• Work item: From the listing below, retype exactly the line holding "m).ncoPhase = s.ncoPhase := rfl", the line holding "m).chipAcc = s.chipAcc := rfl", and the lines between them; skip everything else.

• Data records:
/-! ### `State.emitCounted` -/

@[simp] theorem State.emitCounted_stream (ws : List Word) (m : Nat) : (s.emitCounted ws m).stream = s.stream := rfl
@[simp] theorem State.emitCounted_cp (ws : List Word) (m : Nat) : (s.emitCounted ws m).cp = s.cp := rfl
@[simp] theorem State.emitCounted_resp (ws : List Word) (m : Nat) : (s.emitCounted ws m).resp = s.resp ++ (ws ++ [countWord m]) := rfl
@[simp] theorem State.emitCounted_ctrl (ws : List Word) (m : Nat) : (s.emitCounted ws m).ctrl = s.ctrl := rfl
@[simp] theorem State.emitCounted_err (ws : List Word) (m : Nat) : (s.emitCounted ws m).err = s.err := rfl
@[simp] theorem State.emitCounted_psNew (ws : List Word) (m : Nat) : (s.emitCounted ws m).psNew = s.psNew := rfl
@[simp] theorem State.emitCounted_groupCount (ws : List Word) (m : Nat) : (s.emitCounted ws m).groupCount = s.groupCount := rfl
@[simp] theorem State.emitCounted_psPubCount (ws : List Word) (m : Nat) : (s.emitCounted ws m).psPubCount = s.psPubCount := rfl
@[simp] theorem State.emitCounted_syncCount (ws : List Word) (m : Nat) : (s.emitCounted ws m).syncCount = s.syncCount := rfl
@[simp] theorem State.emitCounted_audGain (ws : List Word) (m : Nat) : (s.emitCounted ws m).audGain = s.audGain := rfl
@[simp] theorem State.emitCounted_deemphA (ws : List Word) (m : Nat) : (s.emitCounted ws m).deemphA = s.deemphA := rfl
@[simp] theorem State.emitCounted_deemphY (ws : List Word) (m : Nat) : (s.emitCounted ws m).deemphY = s.deemphY := rfl
@[simp] theorem State.emitCounted_ncoInc (ws : List Word) (m : Nat) : (s.emitCounted ws m).ncoInc = s.ncoInc := rfl
@[simp] theorem State.emitCounted_ncoPhase (ws : List Word) (m : Nat) : (s.emitCounted ws m).ncoPhase = s.ncoPhase := rfl
@[simp] theorem State.emitCounted_chipInc (ws : List Word) (m : Nat) : (s.emitCounted ws m).chipInc = s.chipInc := rfl
@[simp] theorem State.emitCounted_chipAcc (ws : List Word) (m : Nat) : (s.emitCounted ws m).chipAcc = s.chipAcc := rfl
@[simp] theorem State.emitCounted_chipPend (ws : List Word) (m : Nat) : (s.emitCounted ws m).chipPend = s.chipPend := rfl
@[simp] theorem State.emitCounted_chip0 (ws : List Word) (m : Nat) : (s.emitCounted ws m).chip0 = s.chip0 := rfl
@[simp] theorem State.emitCounted_prevBit (ws : List Word) (m : Nat) : (s.emitCounted ws m).prevBit = s.prevBit := rfl
@[simp] theorem State.emitCounted_shift (ws : List Word) (m : Nat) : (s.emitCounted ws m).shift = s.shift := rfl
@[simp] theorem State.emitCounted_bitcnt (ws : List Word) (m : Nat) : (s.emitCounted ws m).bitcnt = s.bitcnt := rfl
@[simp] theorem State.emitCounted_haveSync (ws : List Word) (m : Nat) : (s.emitCounted ws m).haveSync = s.haveSync := rfl
@[simp] theorem State.emitCounted_slot (ws : List Word) (m : Nat) : (s.emitCounted ws m).slot = s.slot := rfl
@[simp] theorem State.emitCounted_group0 (ws : List Word) (m : Nat) : (s.emitCounted ws m).group0 = s.group0 := rfl
@[simp] theorem State.emitCounted_group1 (ws : List Word) (m : Nat) : (s.emitCounted ws m).group1 = s.group1 := rfl
@[simp] theorem State.emitCounted_group2 (ws : List Word) (m : Nat) : (s.emitCounted ws m).group2 = s.group2 := rfl
@[simp] theorem State.emitCounted_group3 (ws : List Word) (m : Nat) : (s.emitCounted ws m).group3 = s.group3 := rfl
@[simp] theorem State.emitCounted_psBuf0 (ws : List Word) (m : Nat) : (s.emitCounted ws m).psBuf0 = s.psBuf0 := rfl
@[simp] theorem State.emitCounted_psBuf1 (ws : List Word) (m : Nat) : (s.emitCounted ws m).psBuf1 = s.psBuf1 := rfl
@[simp] theorem State.emitCounted_psPub0 (ws : List Word) (m : Nat) : (s.emitCounted ws m).psPub0 = s.psPub0 := rfl
@[simp] theorem State.emitCounted_psPub1 (ws : List Word) (m : Nat) : (s.emitCounted ws m).psPub1 = s.psPub1 := rfl
@[simp] theorem State.emitCounted_psMask (ws : List Word) (m : Nat) : (s.emitCounted ws m).psMask = s.psMask := rfl
@[simp] theorem State.emitCounted_psValid (ws : List Word) (m : Nat) : (s.emitCounted ws m).psValid = s.psValid := rfl
@[simp] theorem State.emitCounted_fmdPrevI (ws : List Word) (m : Nat) : (s.emitCounted ws m).fmdPrevI = s.fmdPrevI := rfl
@[simp] theorem State.emitCounted_fmdPrevQ (ws : List Word) (m : Nat) : (s.emitCounted ws m).fmdPrevQ = s.fmdPrevQ := rfl
@[simp] theorem State.emitCounted_fmdHasPrev (ws : List Word) (m : Nat) : (s.emitCounted ws m).fmdHasPrev = s.fmdHasPrev := rfl
@[simp] theorem State.emitCounted_ch (ws : List Word) (m : Nat) : (s.emitCounted ws m).ch = s.ch := rfl
@[simp] theorem State.emitCounted_au (ws : List Word) (m : Nat) : (s.emitCounted ws m).au = s.au := rfl
@[simp] theorem State.emitCounted_rb (ws : List Word) (m : Nat) : (s.emitCounted ws m).rb = s.rb := rfl
@[simp] theorem State.emitCounted_rl (ws : List Word) (m : Nat) : (s.emitCounted ws m).rl = s.rl := rfl
@[simp] theorem State.emitCounted_nanDraws (ws : List Word) (m : Nat) : (s.emitCounted ws m).nanDraws = s.nanDraws := rfl

/-! ### `State.raise` -/

@[simp] theorem State.raise_stream (e : ErrCause) : (s.raise e).stream = s.stream := rfl
@[simp] theorem State.raise_cp (e : ErrCause) : (s.raise e).cp = s.cp := rfl
@[simp] theorem State.raise_resp (e : ErrCause) : (s.raise e).resp = s.resp := rfl
@[simp] theorem State.raise_ctrl (e : ErrCause) : (s.raise e).ctrl = s.ctrl := rfl
@[simp] theorem State.raise_err (e : ErrCause) : (s.raise e).err = s.err ||| e.bit := rfl
@[simp] theorem State.raise_psNew (e : ErrCause) : (s.raise e).psNew = s.psNew := rfl
@[simp] theorem State.raise_groupCount (e : ErrCause) : (s.raise e).groupCount = s.groupCount := rfl
@[simp] theorem State.raise_psPubCount (e : ErrCause) : (s.raise e).psPubCount = s.psPubCount := rfl
@[simp] theorem State.raise_syncCount (e : ErrCause) : (s.raise e).syncCount = s.syncCount := rfl
@[simp] theorem State.raise_audGain (e : ErrCause) : (s.raise e).audGain = s.audGain := rfl
@[simp] theorem State.raise_deemphA (e : ErrCause) : (s.raise e).deemphA = s.deemphA := rfl
@[simp] theorem State.raise_deemphY (e : ErrCause) : (s.raise e).deemphY = s.deemphY := rfl
@[simp] theorem State.raise_ncoInc (e : ErrCause) : (s.raise e).ncoInc = s.ncoInc := rfl
@[simp] theorem State.raise_ncoPhase (e : ErrCause) : (s.raise e).ncoPhase = s.ncoPhase := rfl
@[simp] theorem State.raise_chipInc (e : ErrCause) : (s.raise e).chipInc = s.chipInc := rfl
@[simp] theorem State.raise_chipAcc (e : ErrCause) : (s.raise e).chipAcc = s.chipAcc := rfl
@[simp] theorem State.raise_chipPend (e : ErrCause) : (s.raise e).chipPend = s.chipPend := rfl
@[simp] theorem State.raise_chip0 (e : ErrCause) : (s.raise e).chip0 = s.chip0 := rfl
@[simp] theorem State.raise_prevBit (e : ErrCause) : (s.raise e).prevBit = s.prevBit := rfl
@[simp] theorem State.raise_shift (e : ErrCause) : (s.raise e).shift = s.shift := rfl
@[simp] theorem State.raise_bitcnt (e : ErrCause) : (s.raise e).bitcnt = s.bitcnt := rfl
@[simp] theorem State.raise_haveSync (e : ErrCause) : (s.raise e).haveSync = s.haveSync := rfl
@[simp] theorem State.raise_slot (e : ErrCause) : (s.raise e).slot = s.slot := rfl
@[simp] theorem State.raise_group0 (e : ErrCause) : (s.raise e).group0 = s.group0 := rfl
@[simp] theorem State.raise_group1 (e : ErrCause) : (s.raise e).group1 = s.group1 := rfl
@[simp] theorem State.raise_group2 (e : ErrCause) : (s.raise e).group2 = s.group2 := rfl
@[simp] theorem State.raise_group3 (e : ErrCause) : (s.raise e).group3 = s.group3 := rfl
@[simp] theorem State.raise_psBuf0 (e : ErrCause) : (s.raise e).psBuf0 = s.psBuf0 := rfl
@[simp] theorem State.raise_psBuf1 (e : ErrCause) : (s.raise e).psBuf1 = s.psBuf1 := rfl
@[simp] theorem State.raise_psPub0 (e : ErrCause) : (s.raise e).psPub0 = s.psPub0 := rfl
@[simp] theorem State.raise_psPub1 (e : ErrCause) : (s.raise e).psPub1 = s.psPub1 := rfl
@[simp] theorem State.raise_psMask (e : ErrCause) : (s.raise e).psMask = s.psMask := rfl
@[simp] theorem State.raise_psValid (e : ErrCause) : (s.raise e).psValid = s.psValid := rfl
@[simp] theorem State.raise_fmdPrevI (e : ErrCause) : (s.raise e).fmdPrevI = s.fmdPrevI := rfl
@[simp] theorem State.raise_fmdPrevQ (e : ErrCause) : (s.raise e).fmdPrevQ = s.fmdPrevQ := rfl
@[simp] theorem State.raise_fmdHasPrev (e : ErrCause) : (s.raise e).fmdHasPrev = s.fmdHasPrev := rfl
@[simp] theorem State.raise_ch (e : ErrCause) : (s.raise e).ch = s.ch := rfl
@[simp] theorem State.raise_au (e : ErrCause) : (s.raise e).au = s.au := rfl
@[simp] theorem State.raise_rb (e : ErrCause) : (s.raise e).rb = s.rb := rfl
@[simp] theorem State.raise_rl (e : ErrCause) : (s.raise e).rl = s.rl := rfl
@[simp] theorem State.raise_nanDraws (e : ErrCause) : (s.raise e).nanDraws = s.nanDraws := rfl

/-! ### `State.advance` -/

@[simp] theorem State.advance_stream (n : Nat) : (s.advance n).stream = s.stream := rfl
@[simp] theorem State.advance_cp (n : Nat) : (s.advance n).cp = s.cp + n := rfl
@[simp] theorem State.advance_resp (n : Nat) : (s.advance n).resp = s.resp := rfl
@[simp] theorem State.advance_ctrl (n : Nat) : (s.advance n).ctrl = s.ctrl := rfl
@[simp] theorem State.advance_err (n : Nat) : (s.advance n).err = s.err := rfl
@[simp] theorem State.advance_psNew (n : Nat) : (s.advance n).psNew = s.psNew := rfl
@[simp] theorem State.advance_groupCount (n : Nat) : (s.advance n).groupCount = s.groupCount := rfl
@[simp] theorem State.advance_psPubCount (n : Nat) : (s.advance n).psPubCount = s.psPubCount := rfl
@[simp] theorem State.advance_syncCount (n : Nat) : (s.advance n).syncCount = s.syncCount := rfl
@[simp] theorem State.advance_audGain (n : Nat) : (s.advance n).audGain = s.audGain := rfl
@[simp] theorem State.advance_deemphA (n : Nat) : (s.advance n).deemphA = s.deemphA := rfl
@[simp] theorem State.advance_deemphY (n : Nat) : (s.advance n).deemphY = s.deemphY := rfl
@[simp] theorem State.advance_ncoInc (n : Nat) : (s.advance n).ncoInc = s.ncoInc := rfl
@[simp] theorem State.advance_ncoPhase (n : Nat) : (s.advance n).ncoPhase = s.ncoPhase := rfl
@[simp] theorem State.advance_chipInc (n : Nat) : (s.advance n).chipInc = s.chipInc := rfl
@[simp] theorem State.advance_chipAcc (n : Nat) : (s.advance n).chipAcc = s.chipAcc := rfl
@[simp] theorem State.advance_chipPend (n : Nat) : (s.advance n).chipPend = s.chipPend := rfl
@[simp] theorem State.advance_chip0 (n : Nat) : (s.advance n).chip0 = s.chip0 := rfl
@[simp] theorem State.advance_prevBit (n : Nat) : (s.advance n).prevBit = s.prevBit := rfl
@[simp] theorem State.advance_shift (n : Nat) : (s.advance n).shift = s.shift := rfl
@[simp] theorem State.advance_bitcnt (n : Nat) : (s.advance n).bitcnt = s.bitcnt := rfl
@[simp] theorem State.advance_haveSync (n : Nat) : (s.advance n).haveSync = s.haveSync := rfl
@[simp] theorem State.advance_slot (n : Nat) : (s.advance n).slot = s.slot := rfl
@[simp] theorem State.advance_group0 (n : Nat) : (s.advance n).group0 = s.group0 := rfl
@[simp] theorem State.advance_group1 (n : Nat) : (s.advance n).group1 = s.group1 := rfl
@[simp] theorem State.advance_group2 (n : Nat) : (s.advance n).group2 = s.group2 := rfl
@[simp] theorem State.advance_group3 (n : Nat) : (s.advance n).group3 = s.group3 := rfl
@[simp] theorem State.advance_psBuf0 (n : Nat) : (s.advance n).psBuf0 = s.psBuf0 := rfl
@[simp] theorem State.advance_psBuf1 (n : Nat) : (s.advance n).psBuf1 = s.psBuf1 := rfl
@[simp] theorem State.advance_psPub0 (n : Nat) : (s.advance n).psPub0 = s.psPub0 := rfl
@[simp] theorem State.advance_psPub1 (n : Nat) : (s.advance n).psPub1 = s.psPub1 := rfl
@[simp] theorem State.advance_psMask (n : Nat) : (s.advance n).psMask = s.psMask := rfl
@[simp] theorem State.advance_psValid (n : Nat) : (s.advance n).psValid = s.psValid := rfl
@[simp] theorem State.advance_fmdPrevI (n : Nat) : (s.advance n).fmdPrevI = s.fmdPrevI := rfl
@[simp] theorem State.advance_fmdPrevQ (n : Nat) : (s.advance n).fmdPrevQ = s.fmdPrevQ := rfl
@[simp] theorem State.advance_fmdHasPrev (n : Nat) : (s.advance n).fmdHasPrev = s.fmdHasPrev := rfl
@[simp] theorem State.advance_ch (n : Nat) : (s.advance n).ch = s.ch := rfl
@[simp] theorem State.advance_au (n : Nat) : (s.advance n).au = s.au := rfl
@[simp] theorem State.advance_rb (n : Nat) : (s.advance n).rb = s.rb := rfl
@[simp] theorem State.advance_rl (n : Nat) : (s.advance n).rl = s.rl := rfl
@[simp] theorem State.advance_nanDraws (n : Nat) : (s.advance n).nanDraws = s.nanDraws := rfl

• Answer to the exercise:
@[simp] theorem State.emitCounted_ncoPhase (ws : List Word) (m : Nat) : (s.emitCounted ws m).ncoPhase = s.ncoPhase := rfl
@[simp] theorem State.emitCounted_chipInc (ws : List Word) (m : Nat) : (s.emitCounted ws m).chipInc = s.chipInc := rfl
@[simp] theorem State.emitCounted_chipAcc (ws : List Word) (m : Nat) : (s.emitCounted ws m).chipAcc = s.chipAcc := rfl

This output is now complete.